Apache Spark job fails with maxResultSize exception

Learn what to do when an Apache Spark job fails with a maxResultSize exception.

Written by Adam Pavlacka

Last published at: May 11th, 2022

Problem

A Spark job fails with a maxResultSize exception:

org.apache.spark.SparkException: Job aborted due to stage failure: Total size of serialized

results of XXXX tasks (X.0 GB) is bigger than spark.driver.maxResultSize (X.0 GB)

Cause

This error occurs because the configured size limit was exceeded. The size limit applies to the total serialized results for Spark actions across all partitions. The Spark actions include actions such as collect() to the driver node, toPandas(), or saving a large file to the driver local file system.

Solution

In some situations, you might have to refactor the code to prevent the driver node from collecting a large amount of data. You can change the code so that the driver node collects a limited amount of data or increase the driver instance memory size. For example you can call toPandas with Arrow enabled or writing files and then read those files instead of collecting large amounts of data back to the driver.

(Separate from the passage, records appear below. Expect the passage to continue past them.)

/-- SS1: three bytes -/
theorem test_setstring_refuses :
    refusal? (exec (.setstring [0x41, 0x42, 0x43]) (on 0xFF#8)) = some .textTooShort := by decide

/-- R120: SCROLL "HELLO", 0, 1 -/
theorem test_scroll_hello :
    (next? (exec (.scroll [0x48, 0x45, 0x4C, 0x4C, 0x4F] 0 1) (on 0xFF#8))).map (·.pending) =
      some [.store 3 0x28, .store 2 0x25, .store 1 0x2C, .store 0 0x2C, .sleep 0,
        .store 3 0x25, .store 2 0x2C, .store 1 0x2C, .store 0 0x2F, .sleep 0] := by decide

/-- V-SC: steps of the lengths and strides of the table -/
theorem test_scroll_steps :
    [(3, 1), (4, 1), (5, 2), (6, 2), (7, 3), (8, 3), (10, 4), (4, 100), (11, 1), (16, 5)].map
        (fun x : Nat × Nat => (sleepsOf (scrollActions (List.replicate x.1 0x41#8) 200 x.2)).length) =
      [0, 1, 1, 2, 2, 2, 2, 1, 8, 3] := by decide

/-- R67: LOOKUP 0x30 -/
theorem test_lookup :
    (next? (exec (.lookup 0x30#8) (on 0xFF#8))).map (·.lookedUp) = some (some 0xFC#8) ∧
    refusal? (exec (.lookup 0x61#8) (on 0xFF#8)) = some .fontIndexOutOfRange := by decide

/-- R94: RENDER 0xFC, 2, cathode; V-FR: Q = 0xF83F -/
theorem test_render_cathode :
    (next? (exec (.render 0xFC#8 2) (on 0x00#8))).map (fun t => (t.out, t.chain.q)) =
      some ([.write .p0 false, .shift .p2 .p1 0x1F#8, .shift .p2 .p1 0xFC#8,
        .write .p0 true], 0xF83F#16) := by decide

/-- V-PIN: RENDER 0xFC, 0, anode: 50 pin writes, SR = Q = 0x01C0, lines 1, 0, 0 -/
theorem test_render_pins :
    (next? (exec (.render 0xFC#8 0) (on 0xFF#8))).map
        (fun t => ((t.out.flatMap Event.pinWrites).length, t.chain, t.lines)) =
      some (50, ⟨0x01C0#16, 0x01C0#16⟩, some ⟨true, false, false⟩) := by decide

/-- R86: SHIFTOUT data, clock, 0x03 -/
theorem test_shiftout :
    (next? (exec (.shiftout .p2 .p1 0x03#8) (on 0xFF#8))).map (fun t => (t.out, t.chain)) =
      some ([.shift .p2 .p1 0x03#8], ⟨0x01C0#16, 0x0000#16⟩) := by decide

/-- T3 (with another glyph in slot 0): from CUR = 3 the cursor wraps to 0, then position 0 sends (0x80, 0x03). -/
theorem test_tick_wraps :
    (next? (run 2 (on 0xFF#8))).map (fun t => (t.cur, t.lookedUp, t.out.drop 4)) =
      some (1, some 0xFC#8, [.write .p0 false, .shift .p2 .p1 0x80#8, .shift .p2 .p1 0x03#8,
        .write .p0 true]) := by decide

/-- P6: refused runs -/
theorem test_p6 :
    refusal? (step (off [.word 0x2054#16])) = some .notConfigured ∧
    refusal? (step (off [.word 0x8000#16])) = some .timerNotAttached ∧
    refusal? (step (on 0xFF#8 [] [.word 0x1000#16])) = some .configureTwice ∧
    refusal? (step (on 0xFF#8 [] [.word 0x2454#16])) = some .reservedStimulus ∧
    refusal? (step (on 0xFF#8 [] [.call .tick])) = some .notHostCallable := by decide

/-- R47, R152: in cathode mode the frame of position 2 enables positions 0, 1 and 2, in anode mode position 2 alone. -/
theorem test_enabled :
    (next? (exec (.render 0xFC#8 2) (on 0x00#8))).map (fun t => [t.enabled 0, t.enabled 1, t.enabled 2, t.enabled 3]) =
      some [true, true, true, false] ∧
    (next? (exec (.render 0xFC#8 2) (on 0xFF#8))).map (fun t => [t.enabled 0, t.enabled 1, t.enabled 2, t.enabled 3]) =
      some [false, false, true, false] := by decide

/-! Witnesses: for every statement with hypotheses, a concrete state and operands that meet them all. -/

theorem test_fontLegal : FontLegal font := FontTable.legal {}

/-- A running state of the tests meets the invariant, whatever stands at the port. -/
theorem on_inv (mask : Byte) (hm : mask = 0xFF#8 ∨ mask = 0x00#8) (pending : List Action) (port : List Command)
    (turns : List Turn) (sclk : Bool) (hp : ∀ p v, Action.store p v ∈ pending → v.toNat ≤ 64) :
    (on mask pending port turns sclk).Inv where
  slots := fun _ => by
    have h : ∀ p : Position, ((#v[0x10#8, 0x00#8, 0x00#8, 0x40#8] : Vector Byte 4)[p.toNat]).toNat ≤ 64 := by decide
    exact h
  mask := fun _ => hm
  pins := fun _ => by simp [on]
  font := test_fontLegal
  timer := rfl
  driven := rfl
  quiet := fun h => by cases h
  stores := hp

theorem on_inv_idle (mask : Byte) (hm : mask = 0xFF#8 ∨ mask = 0x00#8) (port : List Command) (turns : List Turn) :
    (on mask [] port turns).Inv :=
  on_inv mask hm [] port turns false (fun _ _ h => by cases h)

theorem off_inv (port : List Command) (turns : List Turn) : (off port turns).Inv where
  slots := fun h => by cases h
  mask := fun h => by cases h
  pins := fun h => by cases h
  font := test_fontLegal
  timer := rfl
  driven := rfl
  quiet := fun _ => ⟨rfl, rfl⟩
  stores := fun _ _ h => by cases h

/-- The operation in progress of the witnesses: the last store and the SLEEP of a SCROLL. -/
def work : List Action := [.store 0 0x40#8, .sleep 0]

theorem work_legal (p : Position) (v : Byte) (h : Action.store p v ∈ work) : v.toNat ≤ 64 := by
  simp only [work, List.mem_cons, Action.store.injEq, reduceCtorEq, List.not_mem_nil, or_false] at h
  rw [h.2]
  decide

theorem work_more_legal (p : Position) (v : Byte) (h : Action.store p v ∈ work ++ [Action.sleep 7]) : v.toNat ≤ 64 :=
  work_legal p v (by simpa using h)

theorem test_witness_ResetInputReturnsToUnconfigured :
    (on 0xFF#8 [] [] [.reset, .tick]).turns = .reset :: [.tick] := rfl

theorem test_witness_UnconfiguredBlockDoesNothing :
    (off [] [.tick]).Inv ∧ (off [] [.tick]).mode = .unconfigured ∧ (off [] [.tick]).port = [] ∧
      (off [] [.tick]).turns.head? ≠ some .reset :=
  ⟨off_inv _ _, rfl, rfl, by decide⟩

theorem test_witness_OperationsBeforeConfigureAreRefused : (off).mode = .unconfigured := rfl

/-- The clauses: running; one pin in two roles, three ways; distinct pins. The parameters need only the mode. -/
theorem test_witness_ConfigureBootsTheBlock :
    (on 0xFF#8).mode = .running ∧
    ((off).mode = .unconfigured ∧ (PinId.p0 = .p0 ∨ PinId.p0 = .p2 ∨ PinId.p0 = .p2)) ∧
    ((off).mode = .unconfigured ∧ (PinId.p0 = .p1 ∨ PinId.p0 = .p0 ∨ PinId.p1 = .p0)) ∧
    ((off).mode = .unconfigured ∧ (PinId.p0 = .p1 ∨ PinId.p0 = .p1 ∨ PinId.p1 = .p1)) ∧
    ((off).mode = .unconfigured ∧ PinId.p0 ≠ .p1 ∧ PinId.p0 ≠ .p2 ∧ PinId.p1 ≠ .p2) := by decide

/-- A renaming that is no identity: two pins exchanged. -/
theorem test_witness_OnlyEqualityOfPinsMatters :
    Function.Injective (fun p : PinId => if p = .p0 then .p1 else if p = .p1 then .p0 else p) := by
  intro a b h
  cases a <;> cases b <;> simp at h ⊢
  exact h

theorem test_witness_BootThenFourBlankFrames :
    (off).Inv ∧ (off).mode = .unconfigured ∧ PinId.p0 ≠ .p1 ∧ PinId.p0 ≠ .p2 ∧ PinId.p1 ≠ .p2 ∧
      (off).port = [] ∧ (off).turns = [] :=
  ⟨off_inv _ _, rfl, by decide, by decide, by decide, rfl, rfl⟩

/-- The ends of the three ranges. -/
theorem test_witness_CharacterClassesGiveTheIndex :
    [0x20#8, 0x60#8].all (fun ch : Byte => decide (0x20 ≤ ch.toNat ∧ ch.toNat ≤ 0x60)) ∧
    [0x61#8, 0x7A#8].all (fun ch : Byte => decide (0x61 ≤ ch.toNat ∧ ch.toNat ≤ 0x7A)) ∧
    [0x00#8, 0x1F#8, 0x7B#8, 0xFF#8].all (fun ch : Byte => decide (ch.toNat ≤ 0x1F ∨ 0x7B ≤ ch.toNat)) := by decide

/-- The three clauses, at the last position inside the range and the first outside. -/
theorem test_witness_SetcharWritesOneSlot :
    (off).mode = .unconfigured ∧ ((on 0xFF#8).mode = .running ∧ 3 < 4) ∧ ((on 0xFF#8).mode = .running ∧ 3 < 4) := by
  decide

theorem test_witness_LowercaseStoresTheUppercaseIndex :
    [0x61#8, 0x7A#8].all (fun ch : Byte => decide (0x61 ≤ ch.toNat ∧ ch.toNat ≤ 0x7A)) ∧ (on 0xFF#8).mode = .running ∧
      0 < 4 ∧ 3 < 4 := by decide

theorem test_witness_GroupsCompleteUnderEveryInterleaving :
    let s := on 0x00#8 (work ++ [Action.sleep 7]) [] ([Turn.tick, .main, .tick, .main] ++ [Turn.main])
    s.Inv ∧ s.mode = .running ∧ s.pending = work ++ [Action.sleep 7] ∧ s.turns = [Turn.tick, .main, .tick, .main] ++ [Turn.main] ∧
      [Turn.tick, .main, .tick, .main].count .reset = 0 ∧ mainsIn [.tick, .main, .tick, .main] = work.length :=
  ⟨on_inv 0x00#8 (.inr rfl) (work ++ [Action.sleep 7]) [] ([Turn.tick, .main, .tick, .main] ++ [Turn.main]) false work_more_legal, rfl,
    rfl, rfl, by decide, by decide⟩

theorem test_witness_ClearBlanksTheBuffer :
    (on 0xFF#8).Inv ∧ (on 0xFF#8).mode = .running ∧
      [Turn.main, .main, .tick, .main, .main].count .reset = 0 ∧ mainsIn [.main, .main, .tick, .main, .main] = 4 :=
  ⟨on_inv_idle _ (.inl rfl) _ _, rfl, by decide, by decide⟩

/-- The three clauses, at the lengths 3 and 4. -/
theorem test_witness_SetstringIssuesFourSlotWrites :
    (off).mode = .unconfigured ∧ ((on 0xFF#8).mode = .running ∧ [0x41#8, 0x42#8, 0x43#8].length < 4) ∧
      (on 0xFF#8).mode = .running := by decide

theorem test_witness_SetstringFillsTheBufferBackToFront :
    (on 0xFF#8).Inv ∧ (on 0xFF#8).mode = .running ∧
      (∃ t, exec (.setstring [0x54, 0x45, 0x53, 0x54]) (on 0xFF#8) = .next t) ∧
      [Turn.main, .tick, .main, .main, .main].count .reset = 0 ∧ mainsIn [.main, .tick, .main, .main, .main] = 4 :=
  ⟨on_inv_idle _ (.inl rfl) _ _, rfl, ⟨_, rfl⟩, by decide, by decide⟩

theorem test_witness_SetstringIsItsFourSetcharWords :
    (on 0xFF#8).mode = .running ∧ (on 0xFF#8).pending = [] ∧ (on 0xFF#8).turns = [] := by decide

theorem test_witness_ScrollIssuesOneWindowAndOneSleepPerStep : (on 0xFF#8).mode = .running ∧ 1 ≤ 1 := by decide

theorem test_witness_ScrollLeavesTheLastWindow :
    (on 0xFF#8).Inv ∧ (on 0xFF#8).mode = .running ∧ 1 ≤ 1 ∧ 4 ≤ [0x48#8, 0x45#8, 0x4C#8, 0x4C#8].length ∧
      (∃ t, exec (.scroll [0x48, 0x45, 0x4C, 0x4C] 0 1) (on 0xFF#8) = .next t) ∧
      (List.replicate 5 Turn.main).count .reset = 0 ∧ mainsIn (List.replicate 5 .main) = 5 * scrollSteps 4 1 :=
  ⟨on_inv_idle _ (.inl rfl) _ _, rfl, by decide, by decide, ⟨_, rfl⟩, by decide, by decide⟩

/-- The three clauses at their limits: stride 0, delay -1; stride 1; a text of 4 bytes and stride 5. -/
theorem test_witness_ScrollOperandLimits :
    (on 0xFF#8).mode = .running ∧ ((0 : Int) < 1 ∨ (0 : Int) < 0) ∧ ((1 : Int) < 1 ∨ (-1 : Int) < 0) ∧
      (1 : Int) ≤ 1 ∧ (4 ≤ [0x48#8, 0x45#8, 0x4C#8, 0x4C#8].length ∧ [0x48#8, 0x45#8, 0x4C#8, 0x4C#8].length < 5) := by
  decide

theorem test_witness_TextOperationsTouchOnlyTheBuffer :
    (∃ t, exec (.setchar 3 0x7A#8) (on 0xFF#8) = .next t) ∧ (∃ t, exec .clear (on 0xFF#8) = .next t) ∧
      (∃ t, exec (.setstring [0x54, 0x45, 0x53, 0x54]) (on 0xFF#8) = .next t) ∧
      (∃ t, exec (.scroll [0x54]) (on 0xFF#8) = .next t) :=
  ⟨⟨_, rfl⟩, ⟨_, rfl⟩, ⟨_, rfl⟩, ⟨_, rfl⟩⟩

/-- Both clauses, and both kinds of turn. -/
theorem test_witness_MainContextDoesOneActionAtATime :
    ((on 0xFF#8 work [] [.main]).turns = .main :: [] ∧
      (on 0xFF#8 work [] [.main]).pending = .store 0 0x40#8 :: [.sleep 0]) ∧
    (((on 0xFF#8 [.sleep 0]).turns = [] ∧ ([] : List Turn) = []) ∧
      (on 0xFF#8 [.sleep 0]).pending = .sleep 0 :: []) := by decide

/-- The ends of the range, and a legal font. -/
theorem test_witness_LookupReadsTheFont :
    [0x20#8, 0x60#8].all (fun c : Byte => decide (0x20 ≤ c.toNat ∧ c.toNat ≤ 0x60)) ∧ FontLegal (on 0xFF#8).font :=
  ⟨by decide, test_fontLegal⟩

/-- The first position outside the range and the codes beside it. -/
theorem test_witness_OutOfRangeOperandsAreRefused :
    ((on 0xFF#8).mode = .running ∧ 3 < 4) ∧
      [0x1F#8, 0x61#8].all (fun c : Byte => decide (c.toNat < 0x20 ∨ 0x60 < c.toNat)) := by decide

/-- A step of each agent: the main context, the timer, the reset input. -/
theorem test_witness_FontNeverChanges :
    (∃ t, step (on 0xFF#8 work [] [.main]) = .next t) ∧ (∃ t, step (on 0xFF#8 work [] [.tick]) = .next t) ∧
      (∃ t, step (on 0xFF#8 work [] [.reset]) = .next t) :=
  ⟨⟨_, rfl⟩, ⟨_, rfl⟩, ⟨_, rfl⟩⟩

If absolutely necessary you can set the property spark.driver.maxResultSize to a value <X>g higher than the value reported in the exception message in the cluster Spark config (AWS | Azure):

spark.driver.maxResultSize <X>g

The default value is 4g. For details, see Application Properties.

If you set a high limit, out-of-memory errors can occur in the driver (depending on spark.driver.memory and the memory overhead of objects in the JVM). Set an appropriate limit to prevent out-of-memory errors.